As many of you know, I think food storage covers emergencies as large as a natural calamity to as small as an everyday emergency. Here are some tips for an Everyday Cookie Emergency.
Option 1: Freeze Your Cookies
We all know that cookie recipes can make what feels like a MILLION cookies and we don’t always want all of them around
so a great thing to do is to freeze your cookies. Then if you need cookies in a rush you just bring out your bag of cookies and let them thaw on the counter top.
Option 2: Freeze Your Cookie Dough
This option is great because frozen dough lasts longer in your freezer than the cookies and you can have fresh out of the oven cookies with none of the mess!
Step 1: Roll extra dough into a log shape and wrap in aluminum foil. Be sure not to wrap it too tightly or the aluminum foil will get stuck in creases when you take it out of the freezer.
Step 2: Put the wrapped dough into a labeled ziploc bag.
Step 3: Take out of freezer and cut log into 1 inch pieces. (if the dough is too frozen to cute then microwave for about 30 seconds) Then cut the 1 inch pieces into fourths and place on cookie sheet. Follow the original cookie recipe for oven temperature and time.
and Voila! Beautiful looking cookies, straight from the oven in 15 minutes or less with no mess!

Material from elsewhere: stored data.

/-- What writes of a descriptor's destinations, bus writes and control updates keep, the descriptor's operation keeps; the two
that set a wait are the caller's. -/
theorem meaningOf_keeps {P : State → Prop} (d : Descriptor) (n : Byte) (a : Word) (s : State)
    (k : KeptByOps (destRegs d) P) (hHalt : d = .halt → P (haltOp s)) (hStop : d = .stop → P (stopOp s)) (h : P s) :
    P (meaningOf d n a s) := by
  cases d with
  | nop => exact h
  | halt => exact hHalt rfl
  | stop => exact hStop rfl
  | di => exact k.flow (diOp s) h
  | ei => exact iteInduction (fun _ => k.flow { s with eiPending := true } h) (fun _ => k.flow { s with ime := true } h)
  | ldR8R8 | ldR8N8 | res | set => exact k.writeR8 (List.Subset.refl _) _ h
  | ldR16N16 | incR16 | decR16 => exact k.writeR16 (List.Subset.refl _) _ h
  | ldR16memA => exact k.postStep (List.Subset.refl _) (k.busWrite _ _ h)
  | ldAR16mem => exact k.postStep (List.subset_cons_self _ _) (k.setReg _ List.mem_cons_self h)
  | ldA16A | ldhA8A | ldhCA => exact k.busWrite _ _ h
  | ldAA16 | ldhAA8 | ldhAC => exact k.setReg _ List.mem_cons_self h
  | ldA16Sp => exact k.busWrite _ _ (k.busWrite _ _ h)
  | ldSpHl => exact k.setSp _ h
  | ldHlSpE8 | addHlR16 =>
    exact k.setFlags (by simp [destRegs]) _ _ _ _ (k.setPair (by simp [destRegs, pairRegs, Pair.hi, Pair.lo]) _ h)
  | addSpE8 => exact k.setFlags (by decide) _ _ _ _ (k.setSp _ h)
  | aluR8 | aluN8 => exact k.aluApply (List.Subset.refl _) _ h
  | incR8 | decR8 | rot =>
    exact k.setFlags List.mem_cons_self _ _ _ _ (k.writeR8 (List.subset_cons_self _ _) _ h)
  | jpA16 | jpHl | jrE8 => exact k.jump _ h
  | jpCcA16 | jrCcE8 => exact iteInduction (fun _ => k.setTaken true (k.jump _ h)) (fun _ => k.setTaken false h)
  | callA16 => exact k.callA16 a h
  | callCcA16 => exact iteInduction (fun _ => k.setTaken true (k.callA16 a h)) (fun _ => k.setTaken false h)
  | ret => exact k.retOp h
  | retCc => exact iteInduction (fun _ => k.setTaken true (k.retOp h)) (fun _ => k.setTaken false h)
  | reti => exact k.flow s.returnFromInterrupt (k.pop16 h)
  | rst => exact k.jump _ (k.push16 _ h)
  | push => exact k.push16 _ h
  | pop => exact k.setPair (List.Subset.refl _) _ (k.pop16 h)
  | daa | cpl | rlca | rrca | rla | rra => exact k.setAF (by decide) (by decide) _ _ _ _ _ h
  | scf | ccf | bit => exact k.setFlags List.mem_cons_self _ _ _ _ h

/-! ### What HALT leaves alone, in both of its cases (R210) -/

@[simp] theorem haltOp_stopped (s : State) : (haltOp s).stopped = s.stopped := by
  unfold haltOp
  split <;> rfl

@[simp] theorem haltOp_regs (s : State) : (haltOp s).regs = s.regs := by
  unfold haltOp
  split <;> rfl

/-! ### What a step and a host move keep -/

/-- The state `s` with every field outside the data taken from `c`: SP, PC, the interrupt state, the waits, the HALT bug, the
terminal records, and what a step records. -/
def State.withControl (s c : State) : State :=
  { s with
    sp := c.sp, pc := c.pc, ime := c.ime, ie := c.ie, intFlag := c.intFlag, eiPending := c.eiPending
    halted := c.halted, stopped := c.stopped, haltBug := c.haltBug, fault := c.fault, refused := c.refused
    taken := c.taken, report := c.report }

/-- The end of an instruction changes IME, the pending EI and the report (R215, R335). -/
theorem State.finish_shape (t : State) (i : Instr) (w : Bool) :
    t.finish i w =
      { t with ime := (t.finish i w).ime, eiPending := (t.finish i w).eiPending, report := (t.finish i w).report } := by
  rcases descriptor_cases i with ⟨d, hd⟩ | ⟨op, rfl⟩
  · rw [State.finish_of_descriptor i d w t hd]
    unfold State.endInstr
    split <;> rfl
  · rfl
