-- ==== Sys2Proof/Laws/HostProgram.lean ====
section
/-! SUPPORT. What a host line puts on the ports: the count of a BLOCK line, and each byte of a port. -/

namespace Sys2Proof.Machine

/-- The count a BLOCK line claims, as a number: its length, 31 standing for all above. -/
theorem claimedCount_toNat (bytes : List Byte) : (claimedCount bytes).toNat = min bytes.length 31 := by
  rw [claimedCount, BitVec.toNat_ofNat, Nat.mod_eq_of_lt (by omega)]

/-- A BLOCK line claims a legal count exactly when it has 1 to 16 bytes (R44), and then it is their number. -/
theorem claimedCount_legal_iff (bytes : List Byte) :
    legalCount (claimedCount bytes) = true ↔ 1 ≤ bytes.length ∧ bytes.length ≤ 16 := by
  rw [legalCount_iff, claimedCount_toNat]; omega

/-- Byte `j` of a port: the buffer's, or what stands there otherwise (R22, R39). -/
@[simp] theorem onPort_get {n : Nat} (stands : Vec Byte n) (buf : List Byte) (j : Fin n) :
    (onPort stands buf).get j = buf.getD j.val (stands.get j) := by simp [onPort]

end Sys2Proof.Machine
end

Option 4: Cake Mix Cookies
If you don’t have cookie dough or cookies in the freezer this is for you! I always make sure I have a lot of Devil’s Food Cake mixes in my 3-month storage. They make OUT OF THIS WORLD cookies, take only 3 additional ingredients and have great versatility. You can add chocolate, peanut butter, mint, white chocolate, or toffee chips and it creates a completely different cookie…all from one cake mix! (our fav. is peanut butter)
Chocolate Cake Mix Cookies
1 pkg. Devils Food Cake Mix
½ C. Butter or Margarine, Softened
1 tsp. Vanilla
2 Eggs (2 T. dehydrated eggs + 1/4 C. Water)
½ C. Chopped Nuts
1 C. Semi Sweet Chocolate Chips (or chip of your choice)
Pre-heat oven to 350 degrees. Beat half of the dry mix, the butter, vanilla and eggs in large bowl on medium speed until smooth. Stir in remaining cake mix, the nuts and chocolate chips. Drop dough by rounded teaspoonfuls (about 2 inches apart) onto ungreased cookie sheet. Bake 10-12 minutes.